除了她睡的那边床,衣服、被子、用过的套通通被清理干净。井梨唇边抹上一缕笑,咬下了嘴角,哼起歌来踮脚去到浴室。
泡澡的时候,体内某处还在隐约喧闹的繁荣提醒后半夜略显荒唐的一切。
井梨半睁开眼望着烟雾缭绕的天花板走神,轻轻用掌心舀起水和泡沫,很无聊,但难得有时间让她这样虚度光阴。
就像晋今源昨晚疯狂在她身上留下痕迹的每个时刻,她一边沉沦一边抗拒,整个过程头脑都是清明的,更加深刻体验到那种无论经历多少次都复杂的极致感受。
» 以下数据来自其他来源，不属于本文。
def Copy.job (c : Copy) : Job :=
  { agent := { eng := c.id, core := c.core, parcel := c.parcel, priv := c.priv }
    get := fun s k => (s.copies.find? (·.id == c.id)).bind fun c => tfind k c.held
    put := fun k x s => s.modCopy c.id fun c => { c with held := tput k x c.held }
    did := fun s k => (s.copies.find? (·.id == c.id)).any fun c => c.done.contains k
    mark := fun k s => s.modCopy c.id fun c => { c with done := mput k c.done }
    fail := fun f _ s => s.modCopy c.id (·.fail f)
    ask := fun k => .copyRead c.id k
    ack := fun k => .copyWrite c.id k }

/-- One stage of an element: its source is read, or its destination written. -/
def Copy.move (c : Copy) (n : Nat) (s : State) : State :=
  let w := c.job
  let write (d : List Nat) (bad : Bool) (code : Nat) (s : State) : State :=
    if c.crews.isEmpty then (List.range 2).foldl (fun s k => w.mark (pieceAt 0 (2 * n + k)) s) s
    else w.write c.crews n (c.dst.addr d).toNat (c.dst.offset d).2 c.dst.width bad code s
  match c.spot n with
  | .none => w.mark (pieceAt 0 (2 * n)) s
  | .zero d => write d false 0 s
  | .move a d =>
    let ps := pieces (c.src.addr a).toNat (c.src.bytes a)
    match w.value n (c.src.offset a).2 c.src.width ps s with
    | none => w.read (if c.ssp then some (crewOf c.core) else none) (c.src.addr a).toNat (keyed n ps) s
    | some (bad, code) => write d bad code s

/-- Element n stands in the section that a copy is performing: those of the sections before it have been performed (R284). -/
def Copy.inSection (c : Copy) (n : Nat) : Bool := (List.range (n / copySlots * copySlots)).all c.elemDone

def State.copyElement (s : State) (id n : Nat) : State :=
  match s.copies.find? (·.id == id) with
  | some c =>
    if c.forked && c.started && c.fault.isNone && n < c.slots && !c.elemDone n && c.inSection n then c.move n s else s
  | none => s

/-- COPY_ELEMENT (R219). -/
def execCopyElement (id n : Nat) (s : State) : Result := event (·.copyElement id n) s

/-- The first forked copy of a core that has not started takes its slots, whole, once they are free; a large one waits for an
empty unit (R284). -/
def State.copyStart (s : State) (core : Nat) : State :=
  let l := (s.copiesOf core).filter (·.forked)
  match l.find? (!·.started) with
  | none => s
  | some c =>
    let held := ((l.filter (·.started)).map (·.slots)).sum
    if (if copySlots < c.slots then held = 0 else held + c.slots ≤ copySlots) then
      s.modCopy c.id fun c => { c with started := true }
    else s

/-- COPY_START (R284). -/
def execCopyStart (core : Nat) (s : State) : Result := event (·.copyStart core) s

def Copy.memberCount (c : Copy) : Nat := if c.cast then c.members.length else 1

/-- The bytes that a copy credits in all (R229). -/
def Copy.total (c : Copy) : Nat := ceilDiv (c.slots * c.dst.width) 8 * c.memberCount

/-- The bytes that it may have credited once its present elements have been performed. -/
def Copy.creditable (c : Copy) : Nat :=
  if c.performed = c.slots then c.total else c.performed * c.dst.width / 8 * c.memberCount

/-- A credit at a barrier, with failures recorded (R229), as one unit; a scratchpad location that has ceased to exist takes
none. -/
def State.credit (s : State) (loc bytes : Nat) (fails : List Nat) : State :=
  if scratchBase ≤ loc && loc < viewBase && !s.scratchOk ((loc - scratchBase) / 2 ^ 23) ((loc - scratchBase) % 2 ^ 23) then s else
  s.unitObj loc 16 (barCredit (fails.foldl barFail (s.readObj loc 16)) bytes)

def State.barrierCredit (s : State) (id bytes : Nat) : State :=
  match s.copies.find? (·.id == id) with
  | some c =>
    match c.bar with
    | some l =>
      if c.forked && c.started && 0 < bytes && c.credited + bytes ≤ c.creditable && !s.held none [l / 128] then
        (s.credit l bytes []).modCopy id fun c => { c with credited := c.credited + bytes }
      else s
    | none => s
  | none => s

/-- BARRIER_CREDIT (R229). -/
def execBarrierCredit (id bytes : Nat) (s : State) : Result := event (·.barrierCredit id bytes) s

/-- The bit of a failed member in emask (R223), by an atomic OR, on this device or another; an address that faults is the copy's
error. -/
def State.maskMember (s : State) (c : Copy) (t : Nat) : State :=
  let va := c.emask.toNat + t / 8
  let done (s : State) : State := s.modCopy c.id fun c => { c with masked := mput t c.masked }
  if s.asked (.copyMask c.id t) then s else
  match s.reach c.job.agent .amo none va 1 with
  | .error f => done ((s.unreached c.job.agent none va).modCopy c.id (·.fail f))
  | .ok (s, .loc l) =>
    if s.held none [l / 128] then s else done (s.unit none [(l, 1#8 <<< (t % 8), 1#8 <<< (t % 8))])
  | .ok (s, .fabric dev off) =>
    s.sendReq (c.job.agent.request dev (off - off % 8) (.amo .or true (1#64 <<< (off % 8 * 8 + t % 8)) 0) va (.copyMask c.id t))
  | .ok (s, _) => s

def FabricReq.isCopy (q : FabricReq) (id : Nat) : Bool :=
  match q.reply with
  | .copyRead c _ => c == id
  | .copyWrite c _ => c == id
  | .copyMask c _ => c == id
  | _ => false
也就是几个小时前的事,她再一次见到那个总是镇定冷静的男人失控,在耳畔炸开的呼吸令人心悸,可那当下她只有紧紧攀住他这一种选择,在紧绷湿透的肌肉上留下一排排齿痕。
谁都不甘示弱。
明明那晚在灿雅是醉的状态,可和戴雨灿的对话井梨记得一清二楚,像十几岁讨论那些事一样,心情总如少女般轻盈,大胆又羞涩。
某人也像十年前一样,体力不竭,有时横冲直撞还带些青涩,总像歪打正着似地不经意精准触碰禁区。事实是了熟于心。因此他少年般的自负却总能给她无尽新鲜和刺激。
井梨爱死快要死在自己身上的晋今源,有时候会希望世界陷入永夜才好。
几个瞬间在脑海里像飞沙走石,井梨浑身猛地一颤,肌肤冒出层小疙瘩,毛孔收紧的电流感将人唤醒。
水凉透了。
井梨把眼一睁,湿漉漉的脸上每个棱角只见冷冻的霜态,她不紧不慢起身,从容掌握时间,精致到每一根睫毛的弧度。
等手机屏幕一闪,将口红一扔,掐着点下楼。
一大早厨房就有烟火气,其实是一种人情味。井梨恍惚一瞬而已,早更习惯自己居住的地方是一片压抑的冷色。
吴月梅探出个脑袋,招呼她吃早餐。
看到玄关多出的鞋,吴月梅就多备了一些吃的,虽然不知道井梨为什么突然回这边。
“好好还没醒,我熬了小米粥,酱木瓜也拿出来了。”
井梨感慨两声:“真幸福啊……”也不知道是羡慕能没有顾忌睡到自然醒的小朋友还是醒来就能吃到早餐的自己。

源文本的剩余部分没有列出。